January 16, 2012 1:04 am

Pat on back from Merkel is not enough

From Mr Guy Verhofstadt.

Sir, Quentin Peel reports on Angela Merkel’s praise for the tough reform measures being taken now by the government of Mario Monti in Italy to restore confidence in the markets and lay a more solid basis for sound public finances after the reckless Berlusconi years (“Italy’s economic reforms win glowing approval from Merkel”, January 12).

The Monti measures are already having a positive effect on markets and have succeeded in keeping the rating agencies from the door. But Italy is not out of the woods yet and Mr Monti still faces a number of fierce domestic battles, not least with public sector unions and hitherto protected professions. He needs all the help he can get, not just a pat on the back from the German chancellor, comforting as that may be.

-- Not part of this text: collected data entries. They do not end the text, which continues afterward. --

-- ==== Sys2Proof/Machine/Types.lean ====
section
/-! DEFINITION. The records the sixteen blocks hold (00_scope.md 2.1), as plain data. Timers are kept in
milliseconds; a timer that is not running is `none` (log entry 33). The bookkeeping that the rules imply and do
not name is that of log entry 53. -/

namespace Sys2Proof.Machine
open Sys2Proof

/-- A pair of values, one for each cell. -/
structure PerCell (α : Type) where
  a : α
  b : α
  deriving DecidableEq, Repr

/-- The value of one cell. -/
def PerCell.get {α : Type} (p : PerCell α) : Cell → α
  | .a => p.a
  | .b => p.b

/-- Replace the value of one cell. -/
def PerCell.set {α : Type} (p : PerCell α) : Cell → α → PerCell α
  | .a, v => { p with a := v }
  | .b, v => { p with b := v }

/-- Change the value of one cell. -/
def PerCell.upd {α : Type} (p : PerCell α) (c : Cell) (f : α → α) : PerCell α := p.set c (f (p.get c))

/-- The same value for both cells. -/
def PerCell.both {α : Type} (v : α) : PerCell α := ⟨v, v⟩

/-- Change one entry of a vector. -/
def updAt {α : Type} {n : Nat} (v : Vector α n) (i : Fin n) (f : α → α) : Vector α n := v.set i (f v[i])

/-! ## Settings (R188; the table of section 10.5) -/

/-- Fire polarity (R19). -/
inductive FirePolarity where
  | activeLow | activeHigh
  deriving DecidableEq, Repr

/-- The cell setting of a doorway, detector, light channel or blind group; `off` is DISABLED or UNUSED. -/
inductive CellSetting where
  | a | b | off
  deriving DecidableEq, Repr

/-- The edge selection of a beam (R55). -/
inductive BeamEdge where
  | breakRising | breakFalling | toggle
  deriving DecidableEq, Repr

/-- The edge selection of a detector (R64). -/
inductive DetectorEdge where
  | rising | falling | both
  deriving DecidableEq, Repr

/-- The role of a light channel (07, section 7.1). -/
inductive ChannelRole where
  | board | front | window | inner
  deriving DecidableEq, Repr

/-- The side of a blind group (08, section 8.1). -/
inductive BlindSide where
  | windowSide | boardSide
  deriving DecidableEq, Repr

/-- The blind policy of a profile (R146). -/
inductive BlindPolicy where
  | daylight | present | dark
  deriving DecidableEq, Repr

/-- The 49 numbered settings, in the order of section 10.5. -/
structure Settings where
  divisible : Bool
  firePolarity : FirePolarity
  purgeEndCo2 : Nat
  area : PerCell Nat
  endingWarning : Nat
  doorAssign : Vector CellSetting 4
  outerEdge : Vector BeamEdge 4
  innerEdge : Vector BeamEdge 4
  beamDebounce : Vector Nat 4
  transitTimeout : Nat
  detectorAssign : Vector CellSetting 6
  detectorEdge : Vector DetectorEdge 6
  presenceHold : Nat
  clearingDelay : Nat
  vacancyConfirm : Nat
  airPeriod : Nat
  ra : Nat
  qmax : PerCell Nat
  qmin : PerCell Nat
  alarmThreshold : Nat
  alarmHysteresis : Nat
  defaultCap : Nat
  firePosition : PerCell Nat
  strokeTime : PerCell Nat
  trackingTolerance : Nat
  kpT : Nat
  kiT : Nat
  setbackExtra : Nat
  valveFallback : PerCell Nat
  channelCell : Vector CellSetting 8
  channelRole : Vector ChannelRole 8
  driverMin : Vector Nat 8
  clearingLevel : Nat
  kd : Nat
  innerBoost : Nat
  blindCell : Vector CellSetting 4
  blindSide : Vector BlindSide 4
  travelUp : Vector Nat 4
  travelDown : Vector Nat 4
  sunPosition : Nat
  sunInterval : Nat
  driveSlots : Nat
  runThreshold : Nat
  stallThreshold : Nat
  co2Span : PerCell Nat
  retryInterval : Nat
  retryLimit : Nat
  supervisionPeriod : Nat
  windowFraction : Nat
  deriving DecidableEq, Repr

/-- A stored profile (01, section 1.6). -/
structure Profile where
  name : Vector Byte 8
  rp : Nat
  co2Setpoint : Nat
  kp : Nat
  ki : Nat
  imax : Nat
  qcap : Nat
  slew : Nat
  comfort : Nat
  standby : Nat
  lux : Nat
  harvest : Bool
  board : Nat
  front : Nat
  window : Nat
  inner : Nat
  awaitLevel : Nat
  fadeUp : Nat
  fadeDown : Nat
  lead : Nat
  noShow : Nat
  earlyVacate : Nat
  purge : Nat
  awaitFraction : Nat
  policy : BlindPolicy
  deriving DecidableEq, Repr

In particular, Mr Monti himself has called for a reduction in the high interest rates demanded by investors on Italian government bonds, which are crippling prospects for economic growth. Italy is still currently paying more than treble the rate of Germany in interest payments on its 10-year bonds. With lower interest rates, billions would be saved and this money could more usefully be spent on stimulating growth and jobs in the economy, which in turn would benefit German exports. If Ms Merkel would only heed the recommendations of her own economic advisers and accept a form of debt redemption fund to bring down excessive debts in the eurozone (above 60 per cent of gross domestic product), it would not only go a long way to ending the current sovereign debt crisis (without creating the moral hazard she so fears) but stimulate the growth and investment on which the German economy also thrives.

Rather than just applauding Mr Monti and offering more cash for the European Stability Mechanism, the German chancellor should rather agree to the establishment of a redemption fund as soon as possible. This is the only way to ensure that all the efforts undertaken by the Italian government will not be eaten up by high interest payments.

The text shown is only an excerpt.